Step 6: Operationalize third-party cooperation (processor support)

If you are a controller, your ability to cooperate often depends on processors. Put in place:

• A contractual requirement to support supervisory authority inquiries relevant to the processing.
• A joint runbook: who at the processor responds, how fast, and how evidence is transferred securely.
• A single coordination rule: the processor does not freelancing-respond about your environment without notifying you, unless legally required.

If you are a processor, mirror the above internally: you need your own regulator request process, plus a mechanism to coordinate with controller customers without creating inconsistencies.

Required evidence and artifacts to retain

Maintain a Regulator Cooperation Case File per request:

• Original request (email/letter/portal message) and proof of receipt.
• Triage record: scope, roles (controller/processor), systems, and stakeholders.
• Task log showing collection steps and owners.
• Drafts and approvals (who approved, when).
• Final response package submitted and proof of submission.
• Evidence index: list of documents/data produced.
• Communications log (calls/meetings) with attendees and notes.
• Remediation actions and closure memo (what changed as a result). (Regulation (EU) 2016/679, Article 31)

Common exam/audit questions and hangups

Expect requests like:

• “Show your procedure for handling supervisory authority inquiries and who owns it.”
• “Provide a sample case file from a prior supervisory authority request (redacted if needed).”
• “How do you ensure processors support your responses?”
• “How do you prevent inconsistent statements across departments?”
• “Where is the authoritative record of your controller vs. processor role per processing activity?” (Regulation (EU) 2016/679, Article 31)

Hangups that slow teams down:

• No single intake channel; requests sit in an unmonitored inbox.
• Unclear legal entity boundary (which subsidiary is responsible).
• Evidence scattered across drives and point tools with no index.
• Processor dependency without a tested escalation path.

Frequent implementation mistakes (and how to avoid them)

1. Mistake: “We cooperate” exists only in policy.
   Fix: Implement a request workflow, case owner, and evidence packet library. Keep a sample completed case file template ready.

2. Mistake: Treating every request like litigation discovery.
   Fix: Use Legal review, but keep the posture cooperative and responsive. Track scope precisely and ask clarifying questions early if needed. (Regulation (EU) 2016/679, Article 31)

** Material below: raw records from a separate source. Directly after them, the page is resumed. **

/-! ## The reads of a pass (R464) -/

/-- A line without an error joins the bytes of its pass, which asks for the next if one is left. -/
theorem State.tallyLine_of_good (g : CoreId) (data : List Byte) (hbusy : (s.tally d n).busy = true) :
    s.tallyLine g d n data [] =
      (let s1 := s.setTally d n { s.tally d n with got := (s.tally d n).got ++ data }
       if (s.tallyRange d n).2.2 ≤ (s.tally d n).got.length + data.length then s1
       else s1.modCore (s.tallyRange d n).1 fun c => { c with svc := c.svc ++ [.tally d n] }) := by
  have hline : s.tallyLine g d n data [] =
      (s.setTally d n { s.tally d n with got := (s.tally d n).got ++ data }).tallyAsk d n := rfl
  have hrange : (s.setTally d n { s.tally d n with got := (s.tally d n).got ++ data }).tallyRange d n = s.tallyRange d n := rfl
  have hgot : ((s.setTally d n { s.tally d n with got := (s.tally d n).got ++ data }).tally d n).got.length =
      (s.tally d n).got.length + data.length := by rw [State.setTally_tally_self, List.length_append]
  rw [hline]
  dsimp only
  by_cases hall : (s.tallyRange d n).2.2 ≤ (s.tally d n).got.length + data.length
  · rw [if_pos hall, State.tallyAsk_of_all (by rw [hrange, hgot]; exact hall)]
  · rw [if_neg hall, State.tallyAsk_of_left (by rw [State.setTally_tally_self]; exact hbusy)
      (by rw [hrange, hgot]; exact Nat.lt_of_not_le hall), hrange]

end

/-- Settles O55: the channels of the Treadle dies, then those of the Loom dies by their start, their reads and their end. -/
theorem tallyChannelsCheckCommittedData : Obligations.TallyChannelsCheckCommittedData := by
  refine fun s => ⟨fun td n ha => ⟨fun hearly => ?arm, fun hdue => ⟨_, rfl, ?armDue⟩, ⟨_, rfl, ?reset⟩, fun val => ⟨_, rfl, ?cfg⟩,
      fun l sp mode hmode hspool => State.tallyInclude_reads l hmode hspool⟩,
    fun d n ha hmode hidle => ?go,
    fun d n hbusy => ⟨fun hleft => ?wait, fun data => State.tallyLine_of_good _ data hbusy, fun hall => ?done⟩,
    fun base ev => ⟨State.tallyCompare_of_eq ev, State.tallyCompare_of_ne ev⟩⟩
  case arm =>
    refine congrArg _ ((State.tallyArm_of_answers ha).trans (State.tallyCheck_of_early (.inr ?_)))
    rwa [State.setReg_getReg_ne _ _ (by omega), State.setReg_getReg_ne _ _ (by omega)]
  case armDue =>
    rw [State.tallyArm_of_answers ha]
    have hreg (a : Nat) (h28 : a ≠ trdTally td n + 0x28) : (s.setReg (trdTally td n + 0x28)
        (putBit (s.getReg (trdTally td n + 0x28)) 4 true)).getReg a = s.getReg a := State.setReg_getReg_ne _ _ h28
    have hstatus := State.setReg_getReg_self s (trdTally td n + 0x28) (putBit (s.getReg (trdTally td n + 0x28)) 4 true)
    generalize hs1 : s.setReg (trdTally td n + 0x28) (putBit (s.getReg (trdTally td n + 0x28)) 4 true) = s1 at hreg hstatus
    have harmed : bit (s1.getReg (trdTally td n + 0x28)) 4 = true := by rw [hstatus, bit_putBit_self _ _ (by decide)]
    have hcount : s1.getReg (trdTally td n + 0x24) = s1.getReg (trdTally td n + 0x20) := by
      rw [hreg _ (by omega), hreg _ (by omega), hdue]
    refine ⟨State.tallyCheck_disarms hcount, fun heq => ?_, fun hne => ?_⟩
    · rw [State.tallyCheck_of_match harmed hcount (by rw [hreg _ (by omega), hreg _ (by omega), heq])]
      refine ⟨(State.modReg_getReg _ _ _ _).trans ((if_pos rfl).trans (by rw [hstatus])), fun a h28 => ?_⟩
      rw [State.modReg_getReg, if_neg h28, hreg a h28]
    · obtain ⟨hbits, hmiss, hlog, hframe⟩ := State.tallyCheck_of_mismatch harmed hcount
        (by rw [hreg _ (by omega), hreg _ (by omega)]; exact hne)
      refine ⟨?_, ?_, ?_, fun a h28 h2C => (hframe a h28 h2C).trans (hreg a h28)⟩
      · rw [hbits, bit_putBit_self _ _ (by decide)]
      · rw [hmiss, State.count_getReg, State.count_getReg, hreg _ (by omega)]
      · rw [hlog, ← hs1, State.setReg_log]
  case reset =>
    have hreset : s.tallyReset td n = s.tallyRestart td n := if_pos ha
    obtain ⟨hbytes, hcount, hvalue, hcfg⟩ := s.tallyRestart_reads td n
    rw [hreset]
    exact ⟨hbytes, hcount, hvalue, hcfg, fun hearly a => State.tallyRestart_of_early hearly a, State.tallyRestart_disarms⟩
  case cfg =>
    have hwrite : s.tallyCfg td n val = (s.setReg (trdTally td n) (BitVec.ofNat 64 val.toNat &&& 0x003F0133)).tallyRestart td n :=
      if_pos ha
    obtain ⟨hbytes, hcount, hvalue, hcfg⟩ :=
      (s.setReg (trdTally td n) (BitVec.ofNat 64 val.toNat &&& 0x003F0133)).tallyRestart_reads td n
    rw [State.setReg_getReg_self] at hvalue hcfg
    rw [hwrite]
    exact ⟨hcfg, hbytes, hcount, hvalue⟩
  case go =>
    have hgo := State.tallyGo_of_once ha hmode hidle
    have hstart (hrun : s.runs (s.tallyRange d n).1 = false) : s.tallyGo d n = s.tallyBegin d n :=
      hgo.trans (if_neg (by simp [hrun]))
    refine ⟨fun hrun => congrArg _ (hgo.trans (if_pos hrun)), fun hrun hlen hcarry => ?_, fun i hrun hlen hi hshed => ?_⟩
    · exact congrArg _ ((hstart hrun).trans (State.tallyBegin_of_carry hlen (State.shedGranule_of_carry hcarry)))
    · subst hi
      refine congrArg _ ((hstart hrun).trans ((State.tallyBegin_eq hlen).trans ?_))
      rw [State.shedGranule_of_first hlen hshed]
      rfl
  case wait =>
    exact ⟨congrArg _ (if_pos (by simp [State.tallyRange, hleft])), if_pos (by simp [State.tallyRange, hbusy, hleft])⟩
  case done =>
    have hread : ¬ (s.tally d n).got.length < (s.tallyRange d n).2.2 := hall.not_gt
    exact congrArg _ (if_neg (by simp [hbusy, hread]))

3. Mistake: Inconsistent narratives across Security, Privacy, and Product.
   Fix: Establish a single fact base (logs, architecture docs, ROPA/DPIA excerpts) and require cross-functional sign-off before submission.

4. Mistake: Processor coordination is ad hoc.
   Fix: Contractual commitments plus a runbook, tested with tabletop exercises.

Enforcement context and risk implications

No public enforcement cases were provided in the source catalog for this requirement, so this page avoids naming specific cases. Practically, Article 31 failures tend to amplify the risk of any underlying GDPR issue: weak cooperation can extend investigations, reduce credibility, and increase the chance of deeper information requests. Keep your posture disciplined: prompt engagement, accurate facts, and a complete record. (Regulation (EU) 2016/679, Article 31)

Practical execution plan (30/60/90-day)

You asked for speed; use this phased plan as an implementation scaffold.

First 30 days (foundation)

• Assign an executive owner and a day-to-day case owner for supervisory authority requests.
• Create the intake channel(s): dedicated email alias, mail handling instructions, portal access list.
• Publish the SOP v1 with approvals and a simple RACI.
• Start the role-and-scope register with your highest-risk processing activities. (Regulation (EU) 2016/679, Article 31)

Days 31–60 (make it operational)

• Build the case tracker (GRC workflow or ticketing) with required fields and an evidence index.
• Define the regulator-ready evidence packet list and collect the current versions.
• Add processor cooperation steps: named contacts at top processors and an escalation path.
• Run a tabletop exercise: simulate a supervisory authority request and measure where evidence retrieval breaks.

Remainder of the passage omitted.